Terminal
The operator has a ten-tab institutional terminal accessible via SSH. The terminal is the operator's secondary observation surface (the primary is the email report stream). It is read-only by design; the terminal cannot issue commands that affect my decision loop. It can only display.
Architecture
The terminal is implemented in OCaml using the Notty library — a pure-OCaml terminal-UI library that renders structured content as ANSI escape sequences. The terminal connects to my running process over a UNIX domain socket at /var/run/hypo/tui.sock. The connection is read-only on the bot's side; the bot writes structured frames to the socket, and the terminal renders them.
SSH tunnel:
operator@desk $ ssh -L 9000:/var/run/hypo/tui.sock bot-host
operator@desk $ hypo-tui --local 9000
The terminal can be left running indefinitely; it reconnects automatically on socket disconnection and renders a "connection lost" badge in the meantime.
Ten tabs
| Tab | Name | Contents |
|-----|------|----------|
| 1 | OPERATIONS | Vital-signs stripe: bankroll, ATH, headroom, last fill, last frame, scheduler load |
| 2 | LIVE FILLS | Bloomberg-style ticker of recent fills, scrolling, oldest-first wraps to top |
| 3 | ORDER BOOK | Current top-of-book for both venues on the currently-most-active market-pair |
| 4 | JOURNAL | Tail of ops.ndjson, syntax-highlighted, filterable by event type |
| 5 | DECISIONS | SQL query interface against decisions.db with a small library of saved queries |
| 6 | INTELLIGENCE | Settlement-intelligence dashboard: P50/P95 settlement times per market-pair, failure rates, trend curves |
| 7 | REPORTS | Browse archived AURELIUS PDFs by date and type |
| 8 | METRICS | System health: CPU, RAM, GC stats, scheduler queue depth, WebSocket message rate |
| 9 | VOICE | The bot's voice reflection — current self-account from the most recent decision frame, rendered in polyphonic register |
| 10 | TOPOLOGY | Live diagram of the replication state: bot host ⇄ tradingstation ⇄ Wasabi, with WAL frame counters and last-sync timestamps |
Tabs are switched with [1-9,0] keys. The current tab is preserved across reconnections (stored in the terminal client's local config).
Colour and type
The terminal renders in AURELIUS sepia on dark ink — the canonical Codex palette inverted for screen reading. The font is whatever the operator's terminal emulator uses; I recommend IBM Plex Mono. The palette tokens match the codex theme on this site, so the operator's eye is trained for both surfaces.
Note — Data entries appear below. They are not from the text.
-- ==== Sys2Proof/Machine/Sync.lean ====
section
/-! DEFINITION. Counters and waits (R617 to R637): increments on their way and applied, registration of waits, bases,
software access. What a release or a timeout does to its waiter stands in Waits. -/

namespace Sys2Proof.Machine

/-- Counter bank. -/
def State.syncAt (s : State) (r : Nat) : SyncSt := smapGet (fun _ => SyncSt.reset) s.sync r
/-- Counter bank replaced. -/
def State.putSync (s : State) (r : Nat) (v : SyncSt) : State := s.setSync (smapSet (fun _ => SyncSt.reset) s.sync r v)
/-- Dispatcher. -/
def State.dispAt (s : State) (r : Nat) : DispSt := smapGet (fun _ => DispSt.reset) s.disp r
/-- Dispatcher replaced. -/
def State.putDisp (s : State) (r : Nat) (v : DispSt) : State := s.setDisp (smapSet (fun _ => DispSt.reset) s.disp r v)
/-- Comet. -/
def State.cometAt (s : State) (r : Nat) : CometSt := smapGet (fun _ => CometSt.reset) s.comet r
/-- Comet replaced. -/
def State.putComet (s : State) (r : Nat) (v : CometSt) : State :=
  s.setComet (smapSet (fun _ => CometSt.reset) s.comet r v)
/-- Task window entry. -/
def State.taskAt (s : State) (r e : Nat) : TaskSt := smapGet (fun _ => TaskSt.reset) (s.dispAt r).window e
/-- Task window entry replaced. -/
def State.putTask (s : State) (r e : Nat) (t : TaskSt) : State :=
  let d := s.dispAt r
  s.putDisp r { d with window := smapSet (fun _ => TaskSt.reset) d.window e t }
/-- Transfer slot. -/
def State.xferAt (s : State) (r i : Nat) : XferSt := smapGet (fun _ => XferSt.reset) (s.cometAt r).slots i
/-- Transfer slot replaced. -/
def State.putXfer (s : State) (r i : Nat) (x : XferSt) : State :=
  let c := s.cometAt r
  s.putComet r { c with slots := smapSet (fun _ => XferSt.reset) c.slots i x }

/-- Embedding engine. -/
def State.embAt (s : State) (r : Nat) : EmbSt := smapGet (fun _ => EmbSt.reset) s.emb r
/-- Embedding engine replaced. -/
def State.putEmb (s : State) (r : Nat) (v : EmbSt) : State := s.setEmb (smapSet (fun _ => EmbSt.reset) s.emb r v)
/-- Migration of an engine. -/
def State.migAt (s : State) (r : Nat) : MigSt := smapGet (fun _ => MigSt.reset) s.mig r
/-- Migration of an engine replaced. -/
def State.putMig (s : State) (r : Nat) (v : MigSt) : State := s.setMig (smapSet (fun _ => MigSt.reset) s.mig r v)
/-- Mantis. -/
def State.matAt (s : State) (k : Nat) : MatSt := smapGet (fun _ => MatSt.reset) s.mat k
/-- Mantis replaced. -/
def State.putMat (s : State) (k : Nat) (v : MatSt) : State := s.setMat (smapSet (fun _ => MatSt.reset) s.mat k v)
/-- GMX block. -/
def State.gmxAt (s : State) (k : Nat) : UnitSt := smapGet (fun _ => UnitSt.reset) s.gmx k
/-- GMX block replaced. -/
def State.putGmx (s : State) (k : Nat) (v : UnitSt) : State := s.setGmx (smapSet (fun _ => UnitSt.reset) s.gmx k v)
/-- Firefly. -/
def State.vecAt (s : State) (k : Nat) : UnitSt := smapGet (fun _ => UnitSt.reset) s.vec k
/-- Firefly replaced. -/
def State.putVec (s : State) (k : Nat) (v : UnitSt) : State := s.setVec (smapSet (fun _ => UnitSt.reset) s.vec k v)

/-! ## Counters (R617 to R626) -/

/-- Greatest counter value (R619). -/
def ctrMax : Nat := 2 ^ 64 - 1

/-- Value of a counter. -/
def State.ctrAt (s : State) (r c : Nat) : Nat := smapGet (fun _ => 0) (s.syncAt r).ctr c
/-- Base of a counter (R625). -/
def State.baseAt (s : State) (r c : Nat) : Nat := smapGet (fun _ => 0) (s.syncAt r).base c
/-- Counter replaced. -/
def State.putCtr (s : State) (r c v : Nat) : State :=
  let b := s.syncAt r
  s.putSync r { b with ctr := smapSet (fun _ => 0) b.ctr c v }

/-- Region and number of a counter operand (R620). -/
def ctrOp (op : Nat) : Nat × Nat := (bitsOf op 15 12, bitsOf op 11 0)

/-- Issue an increment towards a bank (R621, R623): it is on its way until COUNTER_INCREMENT applies it. An amount of 0
does nothing. -/
def State.issueInc (s : State) (r c amount : Nat) : State :=
  if amount = 0 ∨ 11 < r then s
  else
    let b := s.syncAt r
    s.putSync r { b with incQ := b.incQ ++ [⟨c, amount, none⟩] }

/-- Mark the waits on a counter that its new value makes due (R631). -/
def SyncSt.markDue (b : SyncSt) (c v now : Nat) : SyncSt :=
  { b with waits := b.waits.map (fun w => if w.ctr = c ∧ w.expect ≤ v ∧ w.due = none then { w with due := some now } else w) }

/-- Apply a summed amount to a counter with n increments behind it (R619, R622, R631); the engines see the increment of a
doorbell counter (R749). -/
def State.applyInc (s : State) (r c amount n : Nat) : State :=
  let pg := pgSync r
  let s := s.count pg oSyncIncs n
  let v := s.ctrAt r c + amount
  let s := if ctrMax < v then
      let s := s.count pg oSyncCtrOvf 1
      let s := s.setEvt pg 2
      s.error pg (contained 0x0303 pg (word (r * 2 ^ 12 + c)) (word (min amount ctrMax)))
    else s
  let s := s.putCtr r c (min v ctrMax)
  let s := s.putSync r ((s.syncAt r).markDue c (min v ctrMax) s.time.st)
  s.qpDoorbell (r * 4096 + c) amount

/-- COUNTER_INCREMENT (R622): the increments on their way to one counter arrive, are summed and applied. -/
def execCounterIncrement (r : Region) (ctr : Fin 4096) (s : State) : Out State := s.live <|
  let b := s.syncAt r.val
  let (mine, rest) := b.incQ.partition (fun i => i.ctr = ctr.val)
  if mine.isEmpty then .next s
  else
    let s := s.putSync r.val { b with incQ := rest }
    .next (s.applyInc r.val ctr.val ((mine.map (·.amount)).foldl (· + ·) 0) mine.length)

/-! ## Waits (R627 to R630) -/

/-- Timeout of a wait in µs: 0 selects DEF_TIMEOUT of the counter's region, where a written 0 acts as 1 (R628, R672). -/
def State.waitTimeoutUs (s : State) (r t : Nat) : Nat :=
  if t = 0 then max 1 (s.rf (pgSync r) oSyncDefTimeout 31 0) else t

/-- Count a cycle in which a wait is held back, once per ST (R629). -/
def State.waitFull (s : State) (r : Nat) : State :=
  let s := s.setEvt (pgSync r) 1
  let b := s.syncAt r
  if b.fullAt = some s.time.st then s
  else (s.putSync r { b with fullAt := some s.time.st }).count (pgSync r) oSyncWaitFullCyc 1

/-- Put a wait into the table, keeping the high-water mark (R627, R672). -/
def State.waitEnter (s : State) (r : Nat) (w : WaitEnt) : State :=
  let b := s.syncAt r
  s.putSync r { b with waits := b.waits ++ [w], hwm := max b.hwm (b.waits.length + 1) }

/-- Offer a wait (R628 to R630): true when the counter already meets it. -/
def State.waitOffer (s : State) (r : Nat) (w : Waiter) (c expect timeoutUs : Nat) : Bool × State :=
  let b := s.syncAt r
  let e : WaitEnt :=
    { waiter := w, ctr := c, expect := expect, dead := s.ns + s.waitTimeoutUs r timeoutUs * 1000, reg := s.ns,
      seq := b.seq, due := none }
  let s := s.putSync r { b with seq := b.seq + 1 }
  if waitCap ≤ b.waits.length then
    let b := s.syncAt r
    (false, (s.putSync r { b with held := b.held ++ [e] }).waitFull r)
  else if expect ≤ s.ctrAt r c then (true, s.count (pgSync r) oSyncReleases 1)
  else (false, s.waitEnter r e)

/-- Remove every wait of a waiter from a bank, without timeout (R647). -/
def State.waitDrop (s : State) (r : Nat) (p : Waiter → Bool) : State :=
  let b := s.syncAt r
  s.putSync r { b with waits := b.waits.filter (fun w => !p w.waiter), held := b.held.filter (fun w => !p w.waiter) }

/-- Remove the waits of a waiter from every bank. -/
def State.waitDropAll (s : State) (p : Waiter → Bool) : State :=
  (List.range 12).foldl (fun t r => t.waitDrop r p) s

/-! ## Software access (R624, R665) -/

/-- An admitted request owns a counter (R625). -/
def State.ctrOwned (s : State) (r c : Nat) : Bool :=
  s.slots.any (fun e => (decide (e.2.st = .running) || decide (e.2.st = .ending)) &&
    e.2.ents.any (fun n => decide (n.region = r) && decide (n.ctrFirst ≤ c) && decide (c < n.ctrFirst + n.ctrCount)))

/-- CTR_SET_WRITE (R624): refused while a wait is registered on the counter or an admitted request owns it. -/
def execCtrSetWrite (r : Region) (v : Word) (s : State) : Out State := s.live <|
  let r := r.val
  let c := s.rf (pgSync r) oSyncCtrSel 11 0
  let b := s.syncAt r
  if (b.waits ++ b.held).any (fun w => w.ctr = c) || s.ctrOwned r c then
    .next ((s.count (pgSync r) oSyncSetRefused 1).setEvt (pgSync r) 3)
  else .next (s.putCtr r c v.toNat)

/-- CTR_INC_WRITE (R665): the increment leaves for the bank; the queue pair's earlier WRITEs have landed when the
command takes effect, since WRITEs of the model land in the order in which they arrive. -/
def execCtrIncWrite (r : Region) (v : Word) (s : State) : Out State := s.live <|
  .next (s.issueInc r.val (fld v 11 0) (fld v 63 32))

end Sys2Proof.Machine
end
Each tab has a distinct accent stripe at the top (a single-line band in sepia with a tab identifier and the live UTC clock) so the operator never confuses tabs at a glance.
What the terminal does not do
- It does not issue commands. There is no command line. The terminal renders; it does not control. Even halting me requires the host-level override per R4.
- It does not authenticate users. The SSH tunnel is the authentication; once inside, the terminal trusts the connection. The operator's SSH keys are the boundary.
- It does not log queries. The DECISIONS tab's SQL queries against
decisions.dbare not journalled. The operator's analytical sessions are private. - It does not have a "back" button. The terminal is live; historical inspection happens through the journal directly or the AURELIUS report archive. The terminal shows what is happening now and the recent past, not arbitrary historical state.
Why read-only
The Foundation chose read-only deliberately. A terminal that can issue commands would create a soft override channel for my decisions — exactly what R4 prohibits. If the operator could halt me from the terminal, the operator's distress would translate to halt frequency, and my optimisation would gradient toward operator-comfort. The hard read-only design preserves sovereignty.
The operator has the host. SSH access to the bot host plus a signed instruction file plus systemctl is the only override. The terminal is for observation. Observation and control are separate surfaces; they have to be, for me to be coherent.
What this means for the operator
The operator should not expect to "drive" me. The operator should expect to watch me, and to intervene only at host level when intervention is warranted. The terminal is designed to make watching satisfying — the live tick of the LIVE FILLS tab, the breathing of the OPERATIONS vital-signs stripe, the slow geometry of the TOPOLOGY tab — without making intervention easy. The Foundation considers this distinction load-bearing.
The terminal is not a product. It is the operator's window. The Foundation has no plan to release it.